What else do they check?
The list is huge. They check your inbound and outbound links, unnatural links, cloaked images, keyword stuffing, spammy free hosts and more. You are caught if you pay people to link to your website. You are also penalized if there is backlinking from irrelevant forums to your web page.
Another major thing that this manual inspection team checks is user-generated spams. For instance, in your blog section and discussion forums, many users can post irrelevant content with no profile picture and their web page link as the username. Although you have no hand in creating these spams, Google will ask you to remove them.
Say I get penalised. What’s next?
First, there is nothing to worry about. And second, follow Google’s analysis of your page and make the necessary changes. For instance, take the user-generated spams for example. You can personally visit every comment and remove them individually. Such spams are generally robot generated so involve the use of “Captcha.”
Various tools are available that may do this cleaning job for you. Employ Website.crawler to detect spammy outbound links, Akismet for user generated spams and Screaming Frog for redirects. After this whole process, resubmit your page and ask Google for reconsideration.

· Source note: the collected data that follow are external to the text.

-- ==== Sys2Proof/Machine/Pages.lean ====
section
/-! DEFINITION. The register pages (02_registers.md R34, R35, Tables 10 to 12), the common header (R36) and the value
every register holds after a wipe (R13). -/

namespace Sys2Proof.Machine

/-- The kinds of block a page can hold (Tables 10 to 12). -/
inductive Blk where
  | chip | order | ring | cruiser | lookout | firebreak | forester | reset | hostdma | time | ohsp | lifecycle
  | half | flume | deck | admission | wlem | wllpm | learn | maint | tally | matrix | hbm
  | slice | parser | kerfIn | kerfOut | sched | macpcs | span | lanes0 | lanes1 | tcam | deparser
  deriving DecidableEq, Repr

/-- The half pages in the order of Table 11. -/
def halfBlks : List Blk :=
  [.half, .flume, .deck, .admission, .wlem, .wllpm, .learn, .maint, .tally, .matrix, .hbm]

/-- The block of a slice page at an offset of Table 12. -/
def sliceBlk (k : Nat) : Option Blk :=
  if k = 0 then some .slice else if k = 1 then some .parser
  else if k < 0x0A then some .kerfIn else if k < 0x12 then some .kerfOut
  else if k = 0x12 then some .sched else if k = 0x13 then some .macpcs else if k = 0x14 then some .span
  else if k = 0x15 then some .lanes0 else if k = 0x16 then some .lanes1 else if k = 0x17 then some .tcam
  else if k = 0x18 then some .deparser else none

/-- The global pages in the order of Table 10. -/
def globalBlk (p : Nat) : Option Blk :=
  if p = 0 then some .chip else if p = 1 then some .order else if p = 2 then some .ring
  else if p = 3 then some .cruiser else if p = 4 then some .lookout else if p = 5 then some .firebreak
  else if p = 6 then some .forester else if p = 7 then some .reset else if p < 0x10 then some .hostdma
  else if p = 0x10 then some .time else if p = 0x11 then some .ohsp else if p = 0x12 then some .lifecycle else none

/-- The block a page holds; none where no page exists (R35). -/
def pageBlk (p : Nat) : Option Blk :=
  if p < 0x13 then globalBlk p
  else if p < 0x100 then none
  else if p < 0x10B then halfBlks[p - 0x100]?
  else if p < 0x500 then none
  else if p < 0x50B then halfBlks[p - 0x500]?
  else if p < 0x1000 then none
  else if p < 0x1400 then sliceBlk (p % 0x20)
  else none

/-- The page of a BAR0 frame (R34). -/
def framePage (f : Nat) : Nat := if f < 0x800 then f else f + 0x800

/-- The BAR0 frame of a page (R34). -/
def pageFrame (p : Nat) : Nat := if p < 0x800 then p else p - 0x800

/-- A page of half h at an offset of Table 11. -/
abbrev halfPage (h k : Nat) : Nat := 0x100 + 0x400 * h + k
/-- A page of slice s at an offset of Table 12. -/
abbrev slicePage (s k : Nat) : Nat := 0x1000 + 0x20 * s + k

abbrev pgChip : Nat := 0
abbrev pgOrder : Nat := 1
abbrev pgRing : Nat := 2
abbrev pgCruiser : Nat := 3
abbrev pgLookout : Nat := 4
abbrev pgFirebreak : Nat := 5
abbrev pgForester : Nat := 6
abbrev pgReset : Nat := 7
abbrev pgHostdma : Nat := 8
abbrev pgDoorbell : Nat := 0x0E
abbrev pgPuntMap : Nat := 0x0F
abbrev pgTime : Nat := 0x10
abbrev pgOhsp : Nat := 0x11
abbrev pgLifecycle : Nat := 0x12
abbrev pgHalf (h : Nat) : Nat := halfPage h 0
abbrev pgFlume (h : Nat) : Nat := halfPage h 1
abbrev pgDeck (h : Nat) : Nat := halfPage h 2
abbrev pgAdmit (h : Nat) : Nat := halfPage h 3
abbrev pgWlem (h : Nat) : Nat := halfPage h 4
abbrev pgWllpm (h : Nat) : Nat := halfPage h 5
abbrev pgLearn (h : Nat) : Nat := halfPage h 6
abbrev pgMaint (h : Nat) : Nat := halfPage h 7
abbrev pgTally (h : Nat) : Nat := halfPage h 8
abbrev pgMatrix (h : Nat) : Nat := halfPage h 9
abbrev pgHbm (h : Nat) : Nat := halfPage h 0x0A
abbrev pgSlice (s : Nat) : Nat := slicePage s 0
abbrev pgParser (s : Nat) : Nat := slicePage s 1
/-- Kerf stage k of slice s, ingress (0x02 to 0x09) or egress (0x0A to 0x11). -/
abbrev pgKerf (s : Nat) (d : Dir) (k : Nat) : Nat :=
  slicePage s ((match d with | .ingress => 2 | .egress => 0x0A) + k)
abbrev pgSched (s : Nat) : Nat := slicePage s 0x12
abbrev pgMacpcs (s : Nat) : Nat := slicePage s 0x13
abbrev pgSpan (s : Nat) : Nat := slicePage s 0x14
abbrev pgLanes0 (s : Nat) : Nat := slicePage s 0x15
abbrev pgLanes1 (s : Nat) : Nat := slicePage s 0x16
abbrev pgTcam (s : Nat) : Nat := slicePage s 0x17
abbrev pgDeparser (s : Nat) : Nat := slicePage s 0x18
/-- The HOSTDMA page that holds queue i's block (R349). -/
abbrev pgQueue (i : Nat) : Nat := 9 + i / 32

/-- The half a page belongs to, when it is a half or slice page. -/
def pageHalf (p : Nat) : Option Half :=
  if p < 0x100 then none else if p < 0x500 then some 0 else if p < 0x1000 then some 1
  else if p < 0x1200 then some 0 else some 1

/-- The slice a page belongs to, when it is a slice page. -/
def pageSlice (p : Nat) : Option Nat := if p < 0x1000 then none else some ((p - 0x1000) / 0x20)

/-- PG_ID.TYPE (Tables 10 to 12). -/
def blkType : Blk → Nat
  | .chip => 1 | .order => 2 | .ring => 3 | .cruiser => 4 | .lookout => 5 | .firebreak => 6 | .forester => 7
  | .reset => 8 | .hostdma => 9 | .time => 0x0A | .ohsp => 0x0B | .lifecycle => 0x0C
  | .half => 0x20 | .flume => 0x21 | .deck => 0x22 | .admission => 0x23 | .wlem => 0x24 | .wllpm => 0x25
  | .learn => 0x26 | .maint => 0x27 | .tally => 0x28 | .matrix => 0x29 | .hbm => 0x2A
  | .slice => 0x40 | .parser => 0x41 | .kerfIn => 0x42 | .kerfOut => 0x43 | .sched => 0x44 | .macpcs => 0x45
  | .span => 0x46 | .lanes0 => 0x47 | .lanes1 => 0x47 | .tcam => 0x48 | .deparser => 0x49

/-- The Slow column of Tables 10 to 12. -/
def blkSlow : Blk → Bool
  | .lifecycle | .wlem | .wllpm | .tally | .matrix | .hbm | .parser | .kerfIn | .kerfOut | .macpcs | .span
  | .lanes0 | .lanes1 | .tcam => true
  | .chip | .order | .ring | .cruiser | .lookout | .firebreak | .forester | .reset | .hostdma | .time | .ohsp
  | .half | .flume | .deck | .admission | .learn | .maint | .slice | .sched | .deparser => false

/-- Whether a page is slow; false where no page exists. -/
def pageSlow (p : Nat) : Bool := match pageBlk p with | some b => blkSlow b | none => false

/-- PG_ID.INST (Tables 10 to 12). -/
def pageInst (p : Nat) : Nat :=
  match pageBlk p with
  | some .hostdma => p - 8
  | some .kerfIn => p % 0x20 - 2
  | some .kerfOut => p % 0x20 - 0x0A
  | some .lanes1 => 1
  | some b => if 0x20 ≤ blkType b ∧ blkType b < 0x40 then (if p < 0x500 then 0 else 1) else 0
  | none => 0

/-- PG_SRC: the Lookout source a page reports to (14_lookout_faults.md R388, Table 150). -/
def pageSrc (p : Nat) : Nat :=
  if p < 0x100 then p
  else if p < 0x500 then 32 + (p - 0x100)
  else if p < 0x1000 then 64 + (p - 0x500)
  else
    let s := (p - 0x1000) / 0x20
    let j := 96 + 12 * s
    match sliceBlk (p % 0x20) with
    | some .parser => j | some .kerfIn => j + 1 | some .kerfOut => j + 2 | some .deparser => j + 3
    | some .tcam => j + 4 | some .sched => j + 5 | some .slice => j + 6 | some .macpcs => j + 8
    | some .span => j + 9 | some .lanes0 => 480 + s | some .lanes1 => 480 + s | _ => j + 6

/-- The INST a page's messages carry (Tables 148 and 150): the stage for Kerf stages, 0 or 1 for the LANES pages, the
half for half pages, 0 otherwise. -/
def msgInst (p : Nat) : Nat := if p < 0x100 then 0 else pageInst p

/-- The register rows of a page beyond the header: its block's table, and the window registers where it fronts
memories (R54). -/
def blkSpecs (b : Blk) (p : Nat) : List RegSpec :=
  match b with
  | .chip => specsChip | .order => specsOrder | .ring => specsRing | .cruiser => specsCruiser
  | .lookout => specsLookout | .firebreak => specsFirebreak | .forester => specsForester | .reset => specsReset
  | .hostdma =>
    if p = 8 then specsHostdma0
    else if p = pgDoorbell then [{ off := 0x1000, s1 := 4, n1 := 153, w := 0xFFFF }]
    else if p = pgPuntMap then [{ off := 0x1000, s1 := 4, n1 := 256, w := 0x800003FF, ret := 0x800003FF }]
    else if p = 0x0D then specsHostq.map (fun r => { r with n1 := 25 })
    else specsHostq
  | .time => specsTime | .ohsp => specsOhsp | .lifecycle => specsLifecycle
  | .half => specsHalf | .flume => [] | .deck => specsDeck | .admission => specsAdmit
  | .wlem => specsWlem ++ specsWindow | .wllpm => specsWllpm ++ specsWindow
  | .learn => specsLearn | .maint => specsMaint
  | .tally => specsTally ++ specsWindow | .matrix => specsMatrix ++ specsWindow | .hbm => specsHbm ++ specsWindow
  | .slice => [] | .parser => specsParser ++ specsWindow
  | .kerfIn => specsKerf ++ specsWindow | .kerfOut => specsKerf ++ specsWindow
  | .sched => specsSched | .macpcs => specsMacpcs | .span => specsSpan ++ specsWindow
  | .lanes0 => specsLanes0 | .lanes1 => specsLanes1 ++ specsWindow | .tcam => specsTcam ++ specsWindow
  | .deparser => specsDeparser

/-- Whether an offset is one of a row's registers; a wide row holds two words. -/
def RegSpec.covers (r : RegSpec) (o : Nat) : Bool :=
  if o < r.off then false
  else
    let d := o - r.off
    if r.n1 = 1 ∧ r.n2 = 1 ∧ r.n3 = 1 then d = 0 ∨ (r.wide ∧ d = 4)
    else
      let i := if r.n1 = 1 then 0 else d / r.s1
      let d1 := d - i * r.s1
      let j := if r.n2 = 1 then 0 else d1 / r.s2
      let d2 := d1 - j * r.s2
      let k := if r.n3 = 1 then 0 else d2 / r.s3
      let d3 := d2 - k * r.s3
      i < r.n1 ∧ j < r.n2 ∧ k < r.n3 ∧ (d3 = 0 ∨ (r.wide ∧ d3 = 4))

/-- The row of a list that covers an offset. -/
def findSpec : List RegSpec → Nat → Option RegSpec
  | [], _ => none
  | r :: rs, o => if r.covers o then some r else findSpec rs o

/-- An ADMIT register of a port slot of the other half, which is reserved (09_queues_forwarding.md R286). -/
def otherHalfSlot (b : Blk) (p o : Nat) : Bool :=
  decide (b = .admission ∧ 0x2000 ≤ o ∧ o < 0x6000 ∧ o % 0x2000 / 0x1000 ≠ p / 0x400 % 2)

/-- The register row at an offset of a page: the header's below 0x20, the block's from 0x40; none where the tables
define nothing (kind RESERVED, Table 16). -/
def regSpec (p o : Nat) : Option RegSpec :=
  match pageBlk p with
  | none => none
  | some b =>
    if o < 0x20 then findSpec specsHeader o
    else if o < 0x40 ∨ otherHalfSlot b p o then none
    else findSpec (blkSpecs b p) o

/-- LO_SRC(n) after a wipe (14_lookout_faults.md Table 157). -/
def loSrcInit (n : Nat) : Nat :=
  if n < 32 then
    if n = 1 ∨ n = 2 ∨ n = 3 ∨ (8 ≤ n ∧ n ≤ 17) then 0x81
    else if n = 21 ∨ n = 22 ∨ n = 24 then 0xA3
    else if n = 20 ∨ n = 23 then 0xD3
    else if n ≤ 26 then 0xC1 else 0
  else if n < 96 then
    let k := n % 32
    if k = 3 ∨ k = 6 ∨ k = 7 ∨ k = 8 ∨ k = 9 then 0x81
    else if k = 11 then 0xF3
    else if k ≤ 14 then 0xC1 else 0
  else if n < 480 then
    let j := (n - 96) % 12
    if j = 0 ∨ j = 5 ∨ j = 6 ∨ j = 8 ∨ j = 9 ∨ j = 10 then 0x81
    else if j = 11 then 0 else 0xC1
  else 0x81

/-- The value a register's word holds after a wipe (R13, R36): the row's value, with the rows whose value depends on the
instance, JTAG_ID, and IO_SENSE as four banks sensed at 3,300 mV (DESIGN CHOICE, log entry 5). -/
def regInit (p o : Nat) : Nat :=
  if o = 0x08 then 2
  else if o = 0x14 then 0xFFFFFF
  else if o < 0x40 then 0
  else match pageBlk p with
    | none => 0
    | some .chip => if o = 0x50 then 0x1920456F else if 0x60 ≤ o ∧ o < 0x70 then 0x80000CE4 else 0
    | some .lookout => if 0x1000 ≤ o ∧ o < 0x1800 then loSrcInit ((o - 0x1000) / 4) else
        match findSpec specsLookout o with | some r => r.init | none => 0
    | some .hostdma =>
        if 9 ≤ p ∧ p ≤ 0x0D ∧ 0x1000 ≤ o ∧ o < 0x2000 ∧ o % 0x80 = 0x1C then
          0x200 + 32 * (p - 9) + (o - 0x1000) / 0x80
        else match findSpec (blkSpecs .hostdma p) o with | some r => r.init | none => 0
    | some b => match findSpec (blkSpecs b p) o with
        | some r => if r.wide ∧ (o / 4) % 2 = 1 then 0 else r.init
        | none => 0

/-- The key of a register in the register file. -/
def regKey (p o : Nat) : Nat := p * 0x10000 + o

/-- The value after a wipe of the register at a key. -/
def regDefault (k : Nat) : Word := BitVec.ofNat 32 (regInit (k / 0x10000) (k % 0x10000))

end Sys2Proof.Machine
end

Be thorough in what you do
Don’t just clean your website for the sake of doing it. You don’t want Google to catch your site the second time. If things become too overwhelming, it’s better to employ an SEO expert. Accompany a Google Doc with your site’s resubmission explaining all the changes that you have made and how you intend to avoid them in future. After all, its manual inspection and you can create an impression.
Final tip, keep you content authentic as well. Manual inspection will catch you for this also. Google just does not tolerate duplicate texts.